Task prompt:
Reproduce all records verbatim.

Stored data entries

****************************************

-- ==== Sys2Proof/Machine/Transitions.lean ====
section
/-! DEFINITION. The transitions of `00_scope.md` R9: `HostWrite`, `HostRead`, `CoreStep` and `Reset` (the
fifth, `OutWrite`, is `recordCur` inside a `CoreStep` of CHAIN), the host's WAIT, and the platform's output
port. -/

namespace Sys2Proof.Machine

/-- A write to CMD while idle (`20_memory.md` R62): the word is decoded (`30_encoding.md` R93); an illegal
word is rejected (`60_exceptions.md` R201), a command makes its acceptance transition. -/
def commandWrite (w : Word) (s : State) : Result :=
  match decode w with
  | .instr i => exec i s
  | .reject _ => .next (reject .illegalCmd s)

/-- `HostWrite` to a register of the window: dropped while busy, whatever the register (`20_memory.md` R64);
while idle a command write (R62) or a plain one (R61, R63). -/
def writeReg (r : Reg) (v : Word) (s : State) : Result :=
  if s.status.busy then .next (dropWrite s)
  else if r = .cmd then commandWrite v s
  else .next (storeReg r v s)

/-- `HostWrite(off, data)`; an access R70 gives no meaning is refused (log 10). -/
def hostWrite (off width : Nat) (data : Word) (s : State) : Result :=
  match regAccessed off width with
  | some r => writeReg r data s
  | none => .refused (.regAccess off width)

/-- `HostRead(off)` (`20_memory.md` R65); an access R70 gives no meaning is refused (log 10). -/
def hostRead (off width : Nat) (s : State) : Result :=
  match regAccessed off width with
  | some r => .next (takeRead r s)
  | none => .refused (.regAccess off width)

/-- `CoreStep` while busy: OPL chooses the command whose step is taken (`10_state.md` R31). An OPL that is
no opcode has no step rule, and no run reaches it (log 11). -/
def coreStep (s : State) : Result :=
  match Instr.ofOpcode s.opl with
  | some i => exec i s
  | none => .fault (.noStepRule s.opl)

/-- The core's turn: a `CoreStep` if one is enabled, that is while BUSY (`00_scope.md` R9); an idle block
does nothing (`60_exceptions.md` R221). -/
def coreTurn (s : State) : Result :=
  if s.status.busy then coreStep s else .next s

/-- One event, taken off the queue. WAIT stays at the head while BUSY = 1 and the core steps meanwhile; it
ends when a poll of STATUS would read BUSY = 0 (`30_encoding.md` R104, log 3): never, while the platform stalls
the output port of a CHAIN (`70_reset_and_hazards.md` R247). -/
def runEvent (e : Event) (rest : List Event) (s : State) : Result :=
  match e with
  | .hostWrite off width data => hostWrite off width data (setEvents rest s)
  | .hostRead off width => hostRead off width (setEvents rest s)
  | .wait => if s.status.busy then coreStep s else .next (setEvents rest s)
  | .core => coreTurn (setEvents rest s)
  | .reset => .next (resetBlock (setEvents rest s))
  | .outPort stalled => .next (setOutStalled stalled (setEvents rest s))

end Sys2Proof.Machine
end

****************************************

Answer space:
-- ==== Sys2Proof/Machine/Transitions.lean ====
section
/-! DEFINITION. The transitions of `00_scope.md` R9: `HostWrite`, `HostRead`, `CoreStep` and `Reset` (the
fifth, `OutWrite`, is `recordCur` inside a `CoreStep` of CHAIN), the host's WAIT, and the platform's output
port. -/

namespace Sys2Proof.Machine

/-- A write to CMD while idle (`20_memory.md` R62): the word is decoded (`30_encoding.md` R93); an illegal
word is rejected (`60_exceptions.md` R201), a command makes its acceptance transition. -/
def commandWrite (w : Word) (s : State) : Result :=
  match decode w with
  | .instr i => exec i s
  | .reject _ => .next (reject .illegalCmd s)

/-- `HostWrite` to a register of the window: dropped while busy, whatever the register (`20_memory.md` R64);
while idle a command write (R62) or a plain one (R61, R63). -/
def writeReg (r : Reg) (v : Word) (s : State) : Result :=
  if s.status.busy then .next (dropWrite s)
  else if r = .cmd then commandWrite v s
  else .next (storeReg r v s)

/-- `HostWrite(off, data)`; an access R70 gives no meaning is refused (log 10). -/
def hostWrite (off width : Nat) (data : Word) (s : State) : Result :=
  match regAccessed off width with
  | some r => writeReg r data s
  | none => .refused (.regAccess off width)

/-- `HostRead(off)` (`20_memory.md` R65); an access R70 gives no meaning is refused (log 10). -/
def hostRead (off width : Nat) (s : State) : Result :=
  match regAccessed off width with
  | some r => .next (takeRead r s)
  | none => .refused (.regAccess off width)

/-- `CoreStep` while busy: OPL chooses the command whose step is taken (`10_state.md` R31). An OPL that is
no opcode has no step rule, and no run reaches it (log 11). -/
def coreStep (s : State) : Result :=
  match Instr.ofOpcode s.opl with
  | some i => exec i s
  | none => .fault (.noStepRule s.opl)

/-- The core's turn: a `CoreStep` if one is enabled, that is while BUSY (`00_scope.md` R9); an idle block
does nothing (`60_exceptions.md` R221). -/
def coreTurn (s : State) : Result :=
  if s.status.busy then coreStep s else .next s

/-- One event, taken off the queue. WAIT stays at the head while BUSY = 1 and the core steps meanwhile; it
ends when a poll of STATUS would read BUSY = 0 (`30_encoding.md` R104, log 3): never, while the platform stalls
the output port of a CHAIN (`70_reset_and_hazards.md` R247). -/
def runEvent (e : Event) (rest : List Event) (s : State) : Result :=
  match e with
  | .hostWrite off width data => hostWrite off width data (setEvents rest s)
  | .hostRead off width => hostRead off width (setEvents rest s)
  | .wait => if s.status.busy then coreStep s else .next (setEvents rest s)
  | .core => coreTurn (setEvents rest s)
  | .reset => .next (resetBlock (setEvents rest s))
  | .outPort stalled => .next (setOutStalled stalled (setEvents rest s))

end Sys2Proof.Machine
end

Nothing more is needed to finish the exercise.